オランダ運輸公共事業水利省の報告書によると、フェーズ2実験まではD構成が多かったと報告されている。ちなみに日本で運行されているダブル連結トラックはすべてC又はD構成である。しかし、オランダの場合、フェーズ3実験ではB構成の使用が増加したことが報告されている。これは、拠点間の運送においてはB構成とD構成に違いはないが、ダブル連結トラックの走行が許可されない市街地への配送に用いる場合、物流拠点で前後に解結する必要があるためである。D構成でも解結することは可能であるが、この場合、後部セミトレーラーを前部トラックに連結するのに使用するドーリーを解結場所で保管する必要があること、前方車両はトラック、後方車両はセミトレーラーとなり別々の車種を運用する必要があることから、解結後に前後ともにセミトレーラーとして扱え、汎用性が高いB構成に人気が出たという。

現在、日本ではB構成のダブル連結トラックは登場していないが、ダブル連結許可区間外へ運行するため解結する運用は存在しており、今後B構成の導入も期待される。一方、D構成の場合、解結すれば前方車両の運転手は大型免許でかまわないが、B構成の場合前後ともにけん引免許を要すること、前方車両もトラクターとセミトレーラーの2台分の車検等が必要15であることは課題となる。

4.ダブル連結トラックと隊列走行、自動運転

(1)隊列走行、自動運転の動き

短期のトラック運送の生産性向上として本稿で取り上げるダブル連結トラックが実用化されているが、中長期では隊列走行や自動運転も検討されている。

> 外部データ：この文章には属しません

/-- The enable sequence of Table 8.5 and R213: each of its eight commands completes with its effect on an axis whose sequence stands at the
step that the command ends, and changes nothing anywhere else.
DIODE_TEST, from the second frame of its step: within the limits it leads to acquisition, beyond them to the winding short with one
more failure and, at the last, COM_CATCH_FAIL on an axis that is no stepper (R189). CATCH_BRAKE_END ends the short after its time, or
instead, on an axis with feedback, once the back-EMF is below 70% of VBUS (R189, R213). INJECTION_CONVERGED ends injection after 20
frames in its band, within 400 frames, and COM_INJ_CONVERGE gives it up after them (R182). POLARITY_TEST_END decides after 12 frames, is
repeated while it is undecided, and ends the enabling with COM_POLARITY at the third (R182). DC_ALIGN_END comes after 400 frames and
leaves angle 0 (R186). STEPPER_ENERGISE energises a stepper pair at its demand (R213 step 4).
ACQUISITION_DECISION (R186, R190): without feedback, after COM.CS_ACQ frames, a back-EMF at the voltage limit leads back to the short, a
speed below the hand-over share to injection, and any other speed starts the loops at the estimated angle and speed, the axis
marked as caught with the sign of the speed. An encoder not yet aligned leads to its procedure; every other feedback starts the loops. An
axis that has started stands still, or stops while a fault of class STOP is latched on it (the model's reading, notes/assumptions/13). -/
def Obligations.EnableSequence : Prop :=
   (∀ (a : Fin 16) (e : Enabling) (s : State), (s.ax a).enabling = some e → e.step = .diode → 2 ≤ (s.frame64 - e.since).toNat →
      ((∀ b ∈ s.baysOfAxis a, (s.bay b).offsetInternal = false ∧
          ((s.microamps b (s.bay b).sample0).natAbs : Int) ≤ (s.diodeLimits a).1 * 1000 ∧
          ((s.microamps b (s.bay b).sample1).natAbs : Int) ≤ (s.diodeLimits a).1 * 1000) →
        Answers (exec (.diodeTest a) s) (fun t => OnAxis s t a ∧
          t.ax a = { s.ax a with enabling := some { e with step := .acquire, since := s.frame64 } })) ∧
      ((∃ b ∈ s.baysOfAxis a, (s.bay b).offsetInternal = true ∨
          (s.diodeLimits a).1 * 1000 < ((s.microamps b (s.bay b).sample0).natAbs : Int) ∨
          (s.diodeLimits a).1 * 1000 < ((s.microamps b (s.bay b).sample1).natAbs : Int)) →
        Answers (exec (.diodeTest a) s) (fun t =>
          t = { s with motion := { s.motion with axes := t.motion.axes }, faults := t.faults, log := t.log } ∧
          (∀ b : Fin 16, b ≠ a → t.ax b = s.ax b) ∧
          t.ax a = { s.ax a with enabling := some { e with step := .brake, since := s.frame64, failures := e.failures + 1 }
                                 stepper := { (s.ax a).stepper with braked := true, slow := true } } ∧
          ((s.diodeLimits a).2.2 ≤ e.failures + 1 ∧ s.stepperAt a = false → Raised s t 0x0608 a.val) ∧
          (¬((s.diodeLimits a).2.2 ≤ e.failures + 1 ∧ s.stepperAt a = false) → t.faults = s.faults ∧ t.log = s.log)))) ∧
   (∀ (a : Fin 16) (e : Enabling) (s : State), (s.ax a).enabling = some e → e.step = .brake → e.failures < (s.diodeLimits a).2.2 →
      (s.stepperAt a = true ∨ s.feedback a = 0 → (s.diodeLimits a).2.1 ≤ (s.frame64 - e.since).toNat) →
      (s.stepperAt a = false → s.feedback a ≠ 0 →
        300 * emfOf (s.ax a).com.omega (s.par 0x0605 a.val * 1000) ^ 2 < 49 * s.vbusOf a ^ 2) →
      Answers (exec (.catchBrakeEnd a) s) (fun t => OnAxis s t a ∧
        t.ax a = { s.ax a with enabling := some { e with step := .diode, since := s.frame64 }
                               stepper := { (s.ax a).stepper with slow := false } })) ∧
   (∀ (a : Fin 16) (e : Enabling) (s : State), (s.ax a).enabling = some e → e.step = .injection →
      (20 ≤ (s.ax a).com.convergeRun → (s.frame64 - e.since).toNat ≤ 400 →
        Answers (exec (.injectionConverged a) s) (fun t => OnAxis s t a ∧
          t.ax a = { s.ax a with enabling := some { e with step := .polarity, since := s.frame64 }
                                 com := { (s.ax a).com with converged := true, posPulse := 0, negPulse := 0 } })) ∧
      (400 ≤ (s.frame64 - e.since).toNat → (s.ax a).com.convergeRun < 20 → (s.ax a).state = .enabling →
        Answers (exec (.comInjConverge a) s) (fun t =>
          t = { s with motion := { s.motion with axes := t.motion.axes }, pwm := { s.pwm with bays := t.pwm.bays }
                       faults := t.faults
                       log := t.log } ∧
          (∀ b : Fin 16, b ≠ a → t.ax b = { s.ax b with gear := (t.ax b).gear }) ∧ (t.ax a).state = .disabled ∧
          (t.ax a).enabling = none ∧ Raised s t 0x0607 a.val))) ∧
   (∀ (a : Fin 16) (e : Enabling) (s : State), (s.ax a).enabling = some e → e.step = .polarity → 12 ≤ (s.frame64 - e.since).toNat →
      ∀ p n m : Int, (s.ax a).com.posPulse = p → (s.ax a).com.negPulse = n → m = 1000 + s.par 0x0626 a.val →
      (n * m < p * 1000 ∨ p * m < n * 1000 → Answers (exec (.polarityTestEnd a) s) (fun t => OnAxis s t a ∧
        (t.ax a).state = (if s.stopFault a then .stopping else .standstill) ∧ (t.ax a).enabling = none ∧ (t.ax a).com.polarity = true ∧
        (t.ax a).loops.running = true ∧
        (t.ax a).com.injTheta = (if n * m < p * 1000 then (s.ax a).com.injTheta else ((s.ax a).com.injTheta + 2147483648) % 4294967296) ∧
        (t.ax a).com.theta = ((t.ax a).com.injTheta / 65536 % 65536).toNat)) ∧
      (p * 1000 ≤ n * m → n * 1000 ≤ p * m → e.attempts < 2 → Answers (exec (.polarityTestEnd a) s) (fun t => OnAxis s t a ∧
        t.ax a = { s.ax a with enabling := some { e with attempts := e.attempts + 1, since := s.frame64 }
                               com := { (s.ax a).com with posPulse := 0, negPulse := 0 } })) ∧
      (p * 1000 ≤ n * m → n * 1000 ≤ p * m → 2 ≤ e.attempts → (s.ax a).state = .enabling →
        Answers (exec (.polarityTestEnd a) s) (fun t =>
          (∀ b : Fin 16, b ≠ a → t.ax b = { s.ax b with gear := (t.ax b).gear }) ∧ (t.ax a).state = .disabled ∧
          (t.ax a).enabling = none ∧ Raised s t 0x0606 a.val))) ∧
   (∀ (a : Fin 16) (e : Enabling) (s : State), (s.ax a).enabling = some e → e.step = .align → 400 ≤ (s.frame64 - e.since).toNat →
      Answers (exec (.dcAlignEnd a) s) (fun t => OnAxis s t a ∧
        (t.ax a).state = (if s.stopFault a then .stopping else .standstill) ∧ (t.ax a).com.aligned = true ∧ (t.ax a).com.theta = 0 ∧
        (t.ax a).com.zCount = none ∧ (t.ax a).loops.running = true)) ∧
   (∀ (k : Fin 8) (e : Enabling) (s : State), (s.ax (slotOfStepper k)).enabling = some e → e.step = .acquire →
      s.stepperAt (slotOfStepper k) = true →
      Answers (exec (.stepperEnergise k) s) (fun t => OnAxis s t (slotOfStepper k) ∧
        (t.ax (slotOfStepper k)).state = (if s.stopFault (slotOfStepper k) then .stopping else .standstill) ∧
        (t.ax (slotOfStepper k)).enabling = none ∧ (t.ax (slotOfStepper k)).stepper.energised = true ∧
        (t.ax (slotOfStepper k)).stepper.holding = true ∧
        (t.ax (slotOfStepper k)).demand = { (s.ax (slotOfStepper k)).demand with v := 0, a := 0 })) ∧
   (∀ (a : Fin 16) (e : Enabling) (s : State), (s.ax a).enabling = some e → e.step = .acquire → s.stepperAt a = false →
      (s.feedback a = 0 → s.parN 0x0651 a.val ≤ (s.frame64 - e.since).toNat → ∀ (mag sense omega : Int),
        mag = isqrtI ((s.backEmf a).1 * (s.backEmf a).1 + (s.backEmf a).2 * (s.backEmf a).2) →
        sense = signI (turnSense ((s.ax a).com.emf.take (s.parN 0x0651 a.val))) → omega = sense * s.emfSpeed a mag →
        (s.voltageLimit a ≤ mag → Answers (exec (.acquisitionDecision a) s) (fun t => (∀ b : Fin 16, b ≠ a → t.ax b = s.ax b) ∧
          (t.ax a).enabling = some { e with step := .brake, since := s.frame64, failures := e.failures + 1 } ∧
          (t.isActive 0x0608 a.val = (s.isActive 0x0608 a.val || decide ((s.diodeLimits a).2.2 ≤ e.failures + 1))))) ∧
        (mag < s.voltageLimit a → (omega.natAbs : Int) < s.handover a → Answers (exec (.acquisitionDecision a) s) (fun t =>
          OnAxis s t a ∧ t.ax a = { s.ax a with enabling := some { e with step := .injection, since := s.frame64 }
                                                com := { (s.ax a).com with convergeRun := 0, injError := 0 } })) ∧
        (mag < s.voltageLimit a → s.handover a ≤ (omega.natAbs : Int) → Answers (exec (.acquisitionDecision a) s) (fun t =>
          OnAxis s t a ∧ (t.ax a).state = (if s.stopFault a then .stopping else .standstill) ∧ (t.ax a).enabling = none ∧ (t.ax a).caught = true ∧
          (t.ax a).caughtNegative = decide (omega < 0) ∧ (t.ax a).com.source = 1 ∧ (t.ax a).com.omega = omega ∧
          (t.ax a).com.obsOmega = omega ∧
          (t.ax a).com.theta = ((cordicAngle (s.backEmf a).2 (s.backEmf a).1 - 16384 * sense) % 65536).toNat ∧
          (t.ax a).loops.running = true))) ∧
      (s.feedback a = 2 → (s.ax a).com.aligned = false → Answers (exec (.acquisitionDecision a) s) (fun t => OnAxis s t a ∧
        (t.ax a).enabling = some { e with step := if s.par 0x0627 a.val = 1 then .align else .injection, since := s.frame64 } ∧
        (t.ax a).state = (s.ax a).state ∧ (t.ax a).loops = (s.ax a).loops)) ∧
      (s.feedback a ≠ 0 → (s.feedback a = 2 → (s.ax a).com.aligned = true) → Answers (exec (.acquisitionDecision a) s) (fun t =>
        OnAxis s t a ∧ (t.ax a).state = (if s.stopFault a then .stopping else .standstill) ∧ (t.ax a).enabling = none ∧ (t.ax a).com.polarity = true ∧
        (t.ax a).com.source = s.feedback a + 1 ∧ (t.ax a).loops.running = true ∧
        (t.ax a).com.obsOmega = (s.ax a).com.omega ∧ (t.ax a).com.obsTheta = (s.ax a).com.theta * 65536 ∧
        (s.handover a ≤ ((s.ax a).com.omega.natAbs : Int) → (t.ax a).caught = true ∧
          (t.ax a).caughtNegative = decide ((s.ax a).com.omega < 0)) ∧
        ((s.ax a).com.omega.natAbs < s.handover a → (t.ax a).caught = (s.ax a).caught)))) ∧
   (∀ (a : Fin 16) (e : Enabling) (s : State), (s.ax a).enabling = some e →
      (e.step ≠ .diode ∨ (s.frame64 - e.since).toNat < 2 → exec (.diodeTest a) s = .next s) ∧
      (e.step ≠ .brake ∨ (s.diodeLimits a).2.2 ≤ e.failures → exec (.catchBrakeEnd a) s = .next s) ∧
      (e.step ≠ .injection ∨ (s.ax a).com.convergeRun < 20 ∨ 400 < (s.frame64 - e.since).toNat → exec (.injectionConverged a) s = .next s) ∧
      (e.step ≠ .injection ∨ (s.frame64 - e.since).toNat < 400 ∨ (20 ≤ (s.ax a).com.convergeRun ∧ (s.frame64 - e.since).toNat = 400) →
        exec (.comInjConverge a) s = .next s) ∧
      (e.step ≠ .polarity ∨ (s.frame64 - e.since).toNat < 12 → exec (.polarityTestEnd a) s = .next s) ∧
      (e.step ≠ .align ∨ (s.frame64 - e.since).toNat < 400 → exec (.dcAlignEnd a) s = .next s) ∧
      (∀ k : Fin 8, a = slotOfStepper k → e.step ≠ .acquire ∨ s.stepperAt a = false → exec (.stepperEnergise k) s = .next s) ∧
      (e.step ≠ .acquire ∨ s.stepperAt a = true ∨ (s.feedback a = 0 ∧ (s.frame64 - e.since).toNat < s.parN 0x0651 a.val) →
        exec (.acquisitionDecision a) s = .next s))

高速道路におけるトラックの隊列走行について、政府の「未来投資戦略2017」では、「早ければ 2022 年に商業化することを目指し、2020 年に高速道路(新東名)での後続無人での隊列走行を実現」とされ、経済産業省及び国土交通省から実証実験を受託した豊田通商株式会社が2021年2月に新東名での後続無人の隊列走行を実現した16。一方で、同実験のオンライン発表会において経済産業省は「商業化の具体的な出口は現時点では決まっていないと思っております」17とした。また、2022年8月に発表された政府の「デジタルを活用した交通社会の未来2022」の「ロードマップ「自動運転・運転支援(2)」」では、隊列走行の商業化は2022年~2025年、高速道路でのトラック自動運転(レベル4) の実現は2025年以降とされている。

(2)インフラ整備の必要性

ダブル連結トラックの本格導入及び将来の隊列走行実現に向けた必要なインフラ整備を検討するため、国土交通省は「新しい物流システムに対応した高速道路インフラの活用に関する検討会」を設置し、2019年8月に中間とりまとめが発表された。とりまとめでは、隊列走行実現のために必要なインフラ整備として「走行空間(専用レーン)」「分合流部での錯綜対策」「隊列形成・分離スペースの確保」「休憩スペースの確保」「交通マネジメント・交通安全施設」「隊列車両運行管理システム」を挙げているが、このうち「走行空間(専用レーン)」「分合流部の錯綜対策」「形成・分離スペース」「休憩スペース」はダブル連結トラックでも課題となっている事項である。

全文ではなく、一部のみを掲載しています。